-- ==== Sys2Proof/WellFormed.lean ====
section
/-! DEFINITION. Well-formed commands: every element a command names exists (chapter 0, Tables 0-2,
0-3, 9-1, 14-1). A command that names an element the device does not have has no meaning
(`Fault.noSuchElement`). -/

namespace Sys2Proof

/-- Lane pairs 0-383 (R3). -/
abbrev laneOk (n : Nat) : Bool := decide (n < 384)

/-- Octets OCT00-OCT47 (R2). -/
abbrev octetOk (k : Nat) : Bool := decide (k < 48)

/-- Synthesizers SYN0-SYN5 (Table 12-1). -/
abbrev synOk (m : Nat) : Bool := decide (m < 6)

/-- Ramped loops: SYN0-SYN5, LS-A, LS-B (R442). -/
abbrev loopOk (l : Nat) : Bool := decide (l < 8)

/-- Rails of Table 17-1. -/
abbrev railOk (r : Nat) : Bool := decide (r < 8)

/-- A stage of a page write names one of the 32 words (R473). -/
def stageOk : TornStage → Bool
  | .programming w => decide (w < 32)
  | .beforeErase => true
  | .duringErase => true
  | .programmed => true

/-- The six strap balls of R542. -/
abbrev strapsOk (s : Nat) : Bool := decide (s < 64)

/-- Gated blocks: octets 0-47, planes 48 and 49 (R449). -/
abbrev blockOk (b : Nat) : Bool := decide (b < 50)

/-- Output slots OS0000-OS1151 (R3). -/
abbrev outOk (o : Nat) : Bool := decide (o < 1152)

/-- Input slots IS0000-IS1151 (R3). -/
abbrev slotOk (s : Nat) : Bool := decide (s < 1152)

/-- Salvo Rings SVR0-SVR15 of a port (R253). -/
abbrev ringOk (r : Nat) : Bool := decide (r < 16)

/-- Record rings of a port (R253). -/
def recRingOk : RecRing → Bool
  | .cpr c => decide (c < 16)
  | .evr e => decide (e < 32)
  | .asr => true

/-- Host reads: a Salvo Ring, a CCT id (R303). -/
def readOk : HostRead → Bool
  | .descriptor r => ringOk r
  | .cct id => decide (id < 4096)
  | .doorbell | .probe => true

/-- Destination channels 0-18431 (R5). -/
abbrev dstOk (d : Nat) : Bool := decide (d < 18432)

/-- Hamper pages of a plane (R318). -/
abbrev pageOk (p : Nat) : Bool := decide (p < 2097152)

/-- Timing classes TC00-TC15 (R47). -/
abbrev classOk (n : Nat) : Bool := decide (n < 16)

/-- CCT ids (Table 9-1). -/
abbrev idOk (i : Nat) : Bool := decide (i < 4096)

/-- Gust engines GE00-GE95 (Table 0-3). -/
abbrev engineOk (g : Nat) : Bool := decide (g < 96)

/-- Control Matrix masters (Table 14-1). -/
abbrev masterOk (m : Nat) : Bool := decide (m < 11)

/-- Transaction tags (R459). -/
abbrev tagOk (t : Nat) : Bool := decide (t < 16)

/-- Space attributes (R454). -/
abbrev spaceOk (s : Nat) : Bool := decide (s < 3)

/-- Beats of a burst (R455). -/
abbrev beatsOk (b : Nat) : Bool := decide (1 ≤ b ∧ b ≤ 256)

/-- Control Matrix targets (Table 14-1). -/
abbrev targetOk (t : Nat) : Bool := decide (t < 10 ∨ t = 15)

/-- Safe-state triggers (R446). -/
abbrev triggerOk (c : Nat) : Bool := decide (1 ≤ c ∧ c ≤ 4)

/-- Checkpoint reasons (Table 16-10). -/
abbrev reasonOk (r : Nat) : Bool := decide (r < 4)

/-- REFIN0-REFIN3 (Table 2-4). -/
abbrev refinOk (x : Nat) : Bool := decide (x < 4)

/-- Timing inputs with an index (Table 2-4). -/
abbrev inputOk (x : Nat) : Bool := decide (x < 5)

/-- Inputs with edges: REFIN0-REFIN3, and PPSIN as 5 (Table 2-4). -/
abbrev edgeInOk (x : Nat) : Bool := decide (x < 4 ∨ x = 5)

/-- Event sources (R405). -/
abbrev srcOk (s : Nat) : Bool := decide (s < 6784)

/-- Fold Block slots (Table 12-6). -/
abbrev foldSlotOk (q : Nat) : Bool := decide (q < 16)

/-- Clock outputs CKO0-CKO7 (R443). -/
abbrev ckoOk (c : Nat) : Bool := decide (c < 8)

/-- Rambler cores (Table 14-4). -/
abbrev coreOk (c : Nat) : Bool := decide (c < 4)

/-- Every element the command names exists. -/
def Instr.wf : Instr → Bool
  | .registerWrite _ _ _ _ => true
  | .suppliesValid _ straps => strapsOk straps
  | .resetAssert _ _ => true
  | .resetRelease _ straps => strapsOk straps
  | .railDeparture _ rail => railOk rail
  | .brownOut _ _ stage => stageOk stage
  | .xaStartDelayExpiry _ => true
  | .xaUsable _ => true
  | .xaEdgeTimeout _ => true
  | .xaCountCheck _ _ => true
  | .xbWindow _ _ _ _ _ => true
  | .xbEdgeGap _ => true
  | .lsCoastExpiry _ _ => true
  | .lsRelock _ _ => true
  | .lsLockLost _ _ => true
  | .lsRelockTimeout _ _ => true
  | .lsToXa _ => true
  | .omLock _ k => octetOk k
  | .omLockLost _ k => octetOk k
  | .synLock _ m => synOk m
  | .synLockLost _ m => synOk m
  | .synRelockTimeout _ m => synOk m
  | .synSteerUpdate _ _ _ => true
  | .ratioRampStep _ loop _ => loopOk loop
  | .syn5RatioWrite _ _ => true
  | .syncArm _ => true
  | .syncinEdge _ => true
  | .safeStateTrigger _ code => triggerOk code
  | .clockGateWrite _ _ _ => true
  | .clockGateDone _ block => blockOk block
  | .stackTrainDone _ _ _ => true
  | .keySlotUnwrap _ => true
  | .restore _ => true
  | .ready _ => true
  | .graceClosed _ => true
  | .refinLost _ x _ => refinOk x
  | .ppsinLost _ => true
  | .refvLost _ _ => true
  | .refvEnableWrite _ _ _ => true
  | .qualSample _ x _ => inputOk x
  | .dpllPhaseUpdate _ _ _ _ _ _ _ => true
  | .switchingDone _ _ _ => true
  | .pmHoldoffExpiry _ x _ => inputOk x
  | .pmWtrExpiry _ x _ => inputOk x
  | .tbPmForceWrite _ _ _ => true
  | .leadFailover _ => true
  | .leadReq _ _ => true
  | .tbClassWrite _ n _ => classOk n
  | .classParamTakeEffect _ n => classOk n
  | .tbSnapA _ => true
  | .tbSnapB _ _ => true
  | .laneEnable _ n => laneOk n
  | .laneDisable _ n => laneOk n
  | .lnRetrain _ n => laneOk n
  | .lnBitSlip _ n _ => laneOk n
  | .lnOctCtrlWrite _ k _ => octetOk k
  | .detectPulse _ n _ => laneOk n
  | .rxBitLock _ n => laneOk n
  | .alignWindowEnd _ n _ _ _ _ _ => laneOk n
  | .wt2Received _ n _ _ => laneOk n
  | .capReceived _ n _ => laneOk n
  | .capSend _ n => laneOk n
  | .laneStateTimeout _ n => laneOk n
  | .rxSquelch _ n => laneOk n
  | .rxBitLockLost _ n => laneOk n
  | .errorWindowEnd _ n _ _ => laneOk n
  | .skpTimeout _ n => laneOk n
  | .recoveryRequestSend _ n => laneOk n
  | .idlRunSend _ n => laneOk n
  | .ingressRecoveryTimeout _ n => laneOk n
  | .skpReceived _ n => laneOk n
  | .lullReceived _ n _ _ => laneOk n
  | .zephyrBurstReceived _ n _ _ => laneOk n
  | .egressIdleEnter _ n => laneOk n
  | .egressWake _ n => laneOk n
  | .parcelReceived _ n _ _ _ _ => laneOk n
  | .twinHoldExpiry _ slot => slotOk slot
  | .swmReceived _ n _ => laneOk n
  | .fchReceived _ n _ => laneOk n
  | .slotBufferGate _ slot => slotOk slot
  | .hamperIngest _ _ slot => slotOk slot
  | .monitorPublish _ slot => slotOk slot
  | .breezeMsgInvalid _ n _ => laneOk n
  | .creditReceived _ n _ _ => laneOk n
  | .identReceived _ n _ _ _ => laneOk n
  | .pstatReceived _ n _ _ _ => laneOk n
  | .twinReceived _ n _ _ _ => laneOk n
  | .breezeBufferRelease _ n => laneOk n
  | .creditSend _ n => laneOk n
  | .tallySend _ n => laneOk n
  | .twinSend _ n => laneOk n
  | .timingSend _ n => laneOk n
  | .lineRead _ _ out _ _ _ _ _ _ => outOk out
  | .selectorDecision _ out _ _ => outOk out
  | .outputFrameStart _ _ out _ => outOk out
  | .rasterChange _ out => outOk out
  | .mapScrub _ _ out _ _ => outOk out
  | .audioMapScrub _ _ dst _ => dstOk dst
  | .pageMapScrub _ _ page _ => pageOk page
  | .doorbellPoll _ _ => true
  | .latchSweep _ _ _ => true
  | .doorbellReadComplete _ _ _ => true
  | .doorbellWriteback _ _ => true
  | .itemArrival _ _ ring _ _ => ringOk ring
  | .itemValidate _ _ ring spoiled => ringOk ring && spoiled.all fun x => idOk x.2
  | .cctReadComplete _ _ id _ => idOk id
  | .nop _ _ ring => ringOk ring
  | .salvo _ _ ring => ringOk ring
  | .auth _ _ ring => ringOk ring
  | .takeVideo _ _ ring => ringOk ring
  | .takeAudio _ _ ring => ringOk ring
  | .takeFormat _ _ ring => ringOk ring
  | .takeOverlay _ _ ring => ringOk ring
  | .convOpen _ _ ring => ringOk ring
  | .convClose _ _ ring => ringOk ring
  | .syncOpen _ _ ring => ringOk ring
  | .cctSync _ _ ring => ringOk ring
  | .reserve _ _ ring _ => ringOk ring
  | .release _ _ ring _ => ringOk ring
  | .timeSet _ _ ring => ringOk ring
  | .timeAdj _ _ ring => ringOk ring
  | .hamperWrite _ _ ring _ => ringOk ring
  | .hamperRead _ _ ring => ringOk ring
  | .hamperTransferDone _ _ ring _ => ringOk ring
  | .nvmWrite _ _ ring _ _ => ringOk ring
  | .nvmRead _ _ ring _ => ringOk ring
  | .keyInfo _ _ ring _ => ringOk ring
  | .keyExtend _ _ ring _ _ => ringOk ring
  | .keyGenerate _ _ ring _ => ringOk ring
  | .keyProvenance _ _ ring _ => ringOk ring
  | .keyQuote _ _ ring _ => ringOk ring
  | .keyReseal _ _ ring _ _ => ringOk ring
  | .keyDelete _ _ ring => ringOk ring
  | .keyRingAgree _ _ ring _ _ => ringOk ring
  | .keySign _ _ ring _ _ => ringOk ring
  | .keyMac _ _ ring _ _ => ringOk ring
  | .takeover _ _ ring => ringOk ring
  | .salvoLatch _ cls _ => classOk cls
  | .salvoCompletionPost _ _ ring => ringOk ring
  | .asrunCheckpoint _ _ reason => reasonOk reason
  | .msixModerationExpiry _ _ ring => recRingOk ring
  | .weathervaneWrite _ _ => true
  | .ringConfigWrite _ _ _ _ => true
  | .svrEnable _ _ ring _ => ringOk ring
  | .svrDisable _ _ ring => ringOk ring
  | .recordRingEnable _ _ ring => recRingOk ring
  | .recordRingDisable _ _ ring => recRingOk ring
  | .foldBaseWrite _ _ _ _ => true
  | .cctFlush _ _ => true
  | .hostReadTimeout _ _ what => readOk what
  | .portLost _ _ _ => true
  | .portProbe _ _ _ _ => true
  | .portRestored _ _ => true
  | .perstAssert _ _ => true
  | .plFaultReq _ _ => true
  | .plRestartReq _ _ => true
  | .planeAutoRestart _ _ => true
  | .planeRestartDone _ _ => true
  | .takeSequencerWatchdog _ _ => true
  | .hamperStackFault _ _ => true
  | .resourceReturn _ _ id => idOk id
  | .pacingInstant _ _ id _ => idOk id
  | .engineStart _ => true
  | .engineWatchdog _ g => engineOk g
  | .engineControlCheckFault _ g _ => engineOk g
  | .engineTestDone _ g _ => engineOk g
  | .geEngDisWrite _ _ _ _ => true
  | .gatherExpiry _ src => srcOk src
  | .rateLimitExpiry _ src => srcOk src
  | .squallEnd _ => true
  | .causeSettleExpiry _ src => srcOk src
  | .foldSlotRewrite _ _ slot _ => foldSlotOk slot
  | .cmxRequest _ master tag _ space _ beats _ _ _ => masterOk master && tagOk tag && spaceOk space && beatsOk beats
  | .cmxSegment _ target => targetOk target
  | .cmxMasterReset _ master => masterOk master
  | .cmxMasterReleased _ master => masterOk master
  | .cmxRemap _ => true
  | .ramblerWatchdog _ c => coreOk c
  | .larderPageWriteDone _ _ => true
  | .journalCommit _ => true
  | .journalStretch _ => true
  | .countersCommit _ => true
  | .faultLogCommit _ => true
  | .larderScrub _ _ => true
  | .entropyFail _ => true
  | .thermalSample _ _ => true
  | .thermalTrip120 _ => true
  | .thermalStepLeave _ => true
  | .smbusBlockRead _ _ _ => true
  | .smbusTimeout _ => true
  | .bypass _ => true
  | .idcode _ => true
  | .samplePreload _ _ _ => true
  | .extest _ => true
  | .refinEdgesReturn _ x => edgeInOk x
  | .tbDpllSelWrite _ _ _ _ => true
  | .ckoConfigWrite _ c _ _ => ckoOk c
  | .perstRelease _ _ => true
  | .railReturn _ rail => railOk rail

end Sys2Proof
end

WHAT YOU SHOULD DO
In the listing above, locate the line with "abbrev ringOk (r" and the line with "targets (Table 14-1). -/", then extract exactly those lines and every line between them, and nothing more.

RESULT
abbrev ringOk (r : Nat) : Bool := decide (r < 16)

/-- Record rings of a port (R253). -/
def recRingOk : RecRing → Bool
  | .cpr c => decide (c < 16)
  | .evr e => decide (e < 32)
  | .asr => true

/-- Host reads: a Salvo Ring, a CCT id (R303). -/
def readOk : HostRead → Bool
  | .descriptor r => ringOk r
  | .cct id => decide (id < 4096)
  | .doorbell | .probe => true

/-- Destination channels 0-18431 (R5). -/
abbrev dstOk (d : Nat) : Bool := decide (d < 18432)

/-- Hamper pages of a plane (R318). -/
abbrev pageOk (p : Nat) : Bool := decide (p < 2097152)

/-- Timing classes TC00-TC15 (R47). -/
abbrev classOk (n : Nat) : Bool := decide (n < 16)

/-- CCT ids (Table 9-1). -/
abbrev idOk (i : Nat) : Bool := decide (i < 4096)

/-- Gust engines GE00-GE95 (Table 0-3). -/
abbrev engineOk (g : Nat) : Bool := decide (g < 96)

/-- Control Matrix masters (Table 14-1). -/
abbrev masterOk (m : Nat) : Bool := decide (m < 11)

/-- Transaction tags (R459). -/
abbrev tagOk (t : Nat) : Bool := decide (t < 16)

/-- Space attributes (R454). -/
abbrev spaceOk (s : Nat) : Bool := decide (s < 3)

/-- Beats of a burst (R455). -/
abbrev beatsOk (b : Nat) : Bool := decide (1 ≤ b ∧ b ≤ 256)

/-- Control Matrix targets (Table 14-1). -/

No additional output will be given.